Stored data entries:
-=-=-

/-! ### Register operands that pass their check -/

/-- The register an operand byte below 8 names. -/
def regOf (b : Byte) : Fin 8 := Fin.ofNat 8 b.toNat

@[simp] theorem regOf_regByte (k : Fin 8) : regOf (regByte k) = k := by simp [regOf]

theorem regIdx_of_lt {b : Byte} (h : b.toNat < 8) : regIdx b = .ok (regOf b) := by
  rw [eq_regByte h, regIdx_regByte, regOf_regByte]

theorem wellFormed_iff {i : Instr} : i.wellFormed = true ↔ ∀ r ∈ i.regOperands, r.toNat < 8 := by
  simp [Instr.wellFormed, namesRegister]

theorem wellFormed_iff_firstBadReg {i : Instr} : i.wellFormed = true ↔ firstBadReg i.regOperands = none := by
  simp [wellFormed_iff, firstBadReg]

/-! ### The fault of an instruction's own checks (60_exceptions.md R187, items 4 to 6) -/

theorem instrFault_of_firstBadReg {i : Instr} {b : Byte} (s : State) (h : firstBadReg i.regOperands = some b) :
    s.instrFault i = some (.addressFault b.toNat) := by
  have hfind : i.regOperands.find? (fun r => decide (7 < r.toNat)) = some b := h
  rw [State.instrFault, hfind]

theorem find_badReg_of_wellFormed {i : Instr} (h : i.wellFormed = true) :
    i.regOperands.find? (fun r => decide (7 < r.toNat)) = none :=
  wellFormed_iff_firstBadReg.1 h

/-- With good register operands only the stack instructions have a check left. -/
theorem instrFault_of_stackless {i : Instr} (s : State) (h : i.wellFormed = true)
    (hop : i.opcode ∉ [Opcode.push, .pop, .call, .ret]) : s.instrFault i = none := by
  simp only [List.mem_cons, List.not_mem_nil, or_false, not_or] at hop
  simp [State.instrFault, find_badReg_of_wellFormed h, hop]

theorem sp_toNat_eq_zero {sp : Byte} : sp.toNat = 0 ↔ sp = 0 := BitVec.toNat_inj (y := 0)

theorem instrFault_push {r : Byte} (s : State) (h : (Instr.push r).wellFormed = true) :
    s.instrFault (.push r) = if s.sp = 0 then some (.stackFault s.sp) else none := by
  simp [State.instrFault, find_badReg_of_wellFormed h, Instr.opcode, sp_toNat_eq_zero]

theorem instrFault_pop {r : Byte} (s : State) (h : (Instr.pop r).wellFormed = true) :
    s.instrFault (.pop r) = if Config.stackEmpty ≤ s.sp then some (.stackFault s.sp) else none := by
  simp [State.instrFault, find_badReg_of_wellFormed h, Instr.opcode, BitVec.le_def]

theorem instrFault_call {r : Byte} (s : State) (h : (Instr.call r).wellFormed = true) :
    s.instrFault (.call r) =
      if 255 < s.pc.toNat + 2 then some (.addressFault (s.pc.toNat + 2))
      else if s.sp = 0 then some (.stackFault s.sp) else none := by
  simp [State.instrFault, find_badReg_of_wellFormed h, Instr.opcode, sp_toNat_eq_zero]

theorem instrFault_ret (s : State) :
    s.instrFault .ret = if Config.stackEmpty ≤ s.sp then some (.stackFault s.sp) else none := by
  simp [State.instrFault, find_badReg_of_wellFormed (i := .ret) rfl, Instr.opcode, BitVec.le_def]

/-! ### The writes of an instruction whose checks pass -/

/-- The state after a push of `v` with room for it. -/
def State.pushed (s : State) (v : Byte) : State :=
  State.setReg { s with mem := s.mem.write (s.sp - 1).toNat v } 7 (s.sp - 1)

/-- What an instruction writes besides the pc, when none of its checks fails. -/
def instrWrites (i : Instr) (s : State) : State :=
  match i with
  | .hlt => s.halt
  | .ldi r imm => s.setReg (regOf r) imm
  | .prn r => s.emit .dec (s.reg (regOf r))
  | .pra r => s.emit .char (s.reg (regOf r))
  | .add rA rB => s.setReg (regOf rA) (s.reg (regOf rA) + s.reg (regOf rB))
  | .mul rA rB => s.setReg (regOf rA) (s.reg (regOf rA) * s.reg (regOf rB))
  | .inc r => s.setReg (regOf r) (s.reg (regOf r) + 1)
  | .dec r => s.setReg (regOf r) (s.reg (regOf r) - 1)
  | .cmp rA rB => s.setFlags (compareFlags (s.reg (regOf rA)) (s.reg (regOf rB)))
  | .push r => s.pushed (s.reg (regOf r))
  | .pop r => (s.setReg 7 (s.sp + 1)).setReg (regOf r) (s.mem.read s.sp.toNat)
  | .call _ => s.pushed (BitVec.ofNat 8 (s.pc.toNat + 2))
  | .ret => s.setReg 7 (s.sp + 1)
  | .jmp _ | .jeq _ | .jne _ => s
  | .st rA rB => { s with mem := s.mem.write (s.reg (regOf rA)).toNat (s.reg (regOf rB)) }

/-- How an instruction's handler ends: the fault of the first failing check, or the writes and the ending. -/
def instrHandled (i : Instr) (s : State) : Raises (State × HandlerOutcome) :=
  match s.instrFault i with
  | some f => .error f
  | none => .ok (instrWrites i s, instrEnding i s)

theorem instrHandled_of_some {i : Instr} {s : State} {f : Raised} (h : s.instrFault i = some f) :
    instrHandled i s = .error f := by
  rw [instrHandled, h]

theorem instrHandled_of_none {i : Instr} {s : State} (h : s.instrFault i = none) :
    instrHandled i s = .ok (instrWrites i s, instrEnding i s) := by
  rw [instrHandled, h]

/-- The alu's decrement, which adds 255, is the subtraction of 1. -/
theorem ofNat_toNat_add_255 (a : Byte) : BitVec.ofNat 8 (a.toNat + 255) = a - 1 := by
  apply BitVec.eq_of_toNat_eq
  rw [BitVec.toNat_ofNat, BitVec.toNat_sub, Nat.add_comm]
  rfl

/-- A one-operand handler whose register check passes. -/
theorem regIdx_bind {α : Type} {r : Byte} (h : r.toNat < 8) (f : Fin 8 → Raises α) : (regIdx r >>= f) = f (regOf r) := by
  rw [regIdx_of_lt h]; rfl

theorem aluBinary_of_lt {op : AluOp} {rA rB : Byte} (s : State) (hA : rA.toNat < 8) (hB : rB.toNat < 8) :
    aluBinary op rA rB s =
      alu op (s.reg (regOf rA)) (s.reg (regOf rB)) >>= fun o => .ok (s.aluWriteBack (regOf rA) o, .neutral) := by
  rw [aluBinary, regIdx_bind hA, regIdx_bind hB]; rfl

theorem aluUnary_of_lt {op : AluOp} {r : Byte} (s : State) (h : r.toNat < 8) :
    aluUnary op r s = alu op (s.reg (regOf r)) 0 >>= fun o => .ok (s.aluWriteBack (regOf r) o, .neutral) := by
  rw [aluUnary, regIdx_bind h]; rfl

theorem printReg_of_lt {kind : OutKind} {r : Byte} (s : State) (h : r.toNat < 8) :
    printReg kind r s = .ok (s.emit kind (s.reg (regOf r)), .neutral) := by
  rw [printReg, regIdx_bind h]; rfl

theorem jumpIf_of_lt {taken : Bool} {r : Byte} (s : State) (h : r.toNat < 8) :
    jumpIf taken r s = .ok (s, .transfer (if taken then byteToPc (s.reg (regOf r)) else s.pcPlus 2)) := by
  rw [jumpIf, regIdx_bind h]; rfl

/-- An instruction with good register operands and no use of the stack completes with its writes. -/
theorem exec_of_stackless {i : Instr} (s : State) (hwf : i.wellFormed = true)
    (hop : i.opcode ∉ [Opcode.push, .pop, .call, .ret]) :
    exec i s = s.complete i.operands.length (.ok (instrWrites i s, instrEnding i s)) := by
  have hgood := wellFormed_iff.1 hwf
  cases i with
  | push | pop | call | ret => simp [Instr.opcode] at hop
  | hlt => rfl
  | ldi r imm => rw [exec, execLdi, regIdx_bind (hgood r (.head _))]; rfl
  | prn r => rw [exec, execPrn, printReg_of_lt s (hgood r (.head _))]; rfl
  | pra r => rw [exec, execPra, printReg_of_lt s (hgood r (.head _))]; rfl
  | add rA rB => rw [exec, execAdd, aluBinary_of_lt s (hgood rA (.head _)) (hgood rB (.tail _ (.head _)))]; rfl
  | mul rA rB => rw [exec, execMul, aluBinary_of_lt s (hgood rA (.head _)) (hgood rB (.tail _ (.head _)))]; rfl
  | inc r => rw [exec, execInc, aluUnary_of_lt s (hgood r (.head _))]; rfl
  | dec r =>
    rw [exec, execDec, aluUnary_of_lt s (hgood r (.head _)), instrWrites, ← ofNat_toNat_add_255]; rfl
  | cmp rA rB => rw [exec, execCmp, aluBinary_of_lt s (hgood rA (.head _)) (hgood rB (.tail _ (.head _)))]; rfl
  | jmp r => rw [exec, execJmp, jumpIf_of_lt s (hgood r (.head _))]; rfl
  | jeq r => rw [exec, execJeq, jumpIf_of_lt s (hgood r (.head _))]; rfl
  | jne r =>
    rw [exec, execJne, jumpIf_of_lt s (hgood r (.head _))]
    cases he : s.flags.equal <;> simp only [instrEnding, Instr.target, he] <;> rfl
  | st rA rB =>
    rw [exec, execSt, regIdx_bind (hgood rA (.head _)), regIdx_bind (hgood rB (.tail _ (.head _))), State.storeAddress,
      memWrite_byte]; rfl

theorem exec_push_of_wellFormed {r : Byte} (s : State) (hwf : (Instr.push r).wellFormed = true) :
    exec (.push r) s = s.complete 1 (instrHandled (.push r) s) := by
  rw [exec, execPush, regIdx_bind (wellFormed_iff.1 hwf r (.head _)), pushByte_eq, instrHandled, instrFault_push s hwf]
  split <;> rfl

theorem exec_pop_of_wellFormed {r : Byte} (s : State) (hwf : (Instr.pop r).wellFormed = true) :
    exec (.pop r) s = s.complete 1 (instrHandled (.pop r) s) := by
  rw [exec, execPop, regIdx_bind (wellFormed_iff.1 hwf r (.head _)), popByte_eq, instrHandled, instrFault_pop s hwf]
  split <;> rfl

theorem returnAddress_of_fits {s : State} (h : s.pc.toNat + 2 ≤ 255) :
    s.returnAddress = .ok (BitVec.ofNat 8 (s.pc.toNat + 2)) :=
  if_pos (Nat.lt_succ_of_le h)

theorem returnAddress_of_gt {s : State} (h : 255 < s.pc.toNat + 2) :
    s.returnAddress = .error (.addressFault (s.pc.toNat + 2)) :=
  if_neg (Nat.not_lt.2 h)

-=-=-

■ **Work to be completed**:
Make a copy of each line in the records above that has the word "instrWrites".

■ **Exercise response**:
def instrWrites (i : Instr) (s : State) : State :=
  | none => .ok (instrWrites i s, instrEnding i s)
    instrHandled i s = .ok (instrWrites i s, instrEnding i s) := by
    exec i s = s.complete i.operands.length (.ok (instrWrites i s, instrEnding i s)) := by
    rw [exec, execDec, aluUnary_of_lt s (hgood r (.head _)), instrWrites, ← ofNat_toNat_add_255]; rfl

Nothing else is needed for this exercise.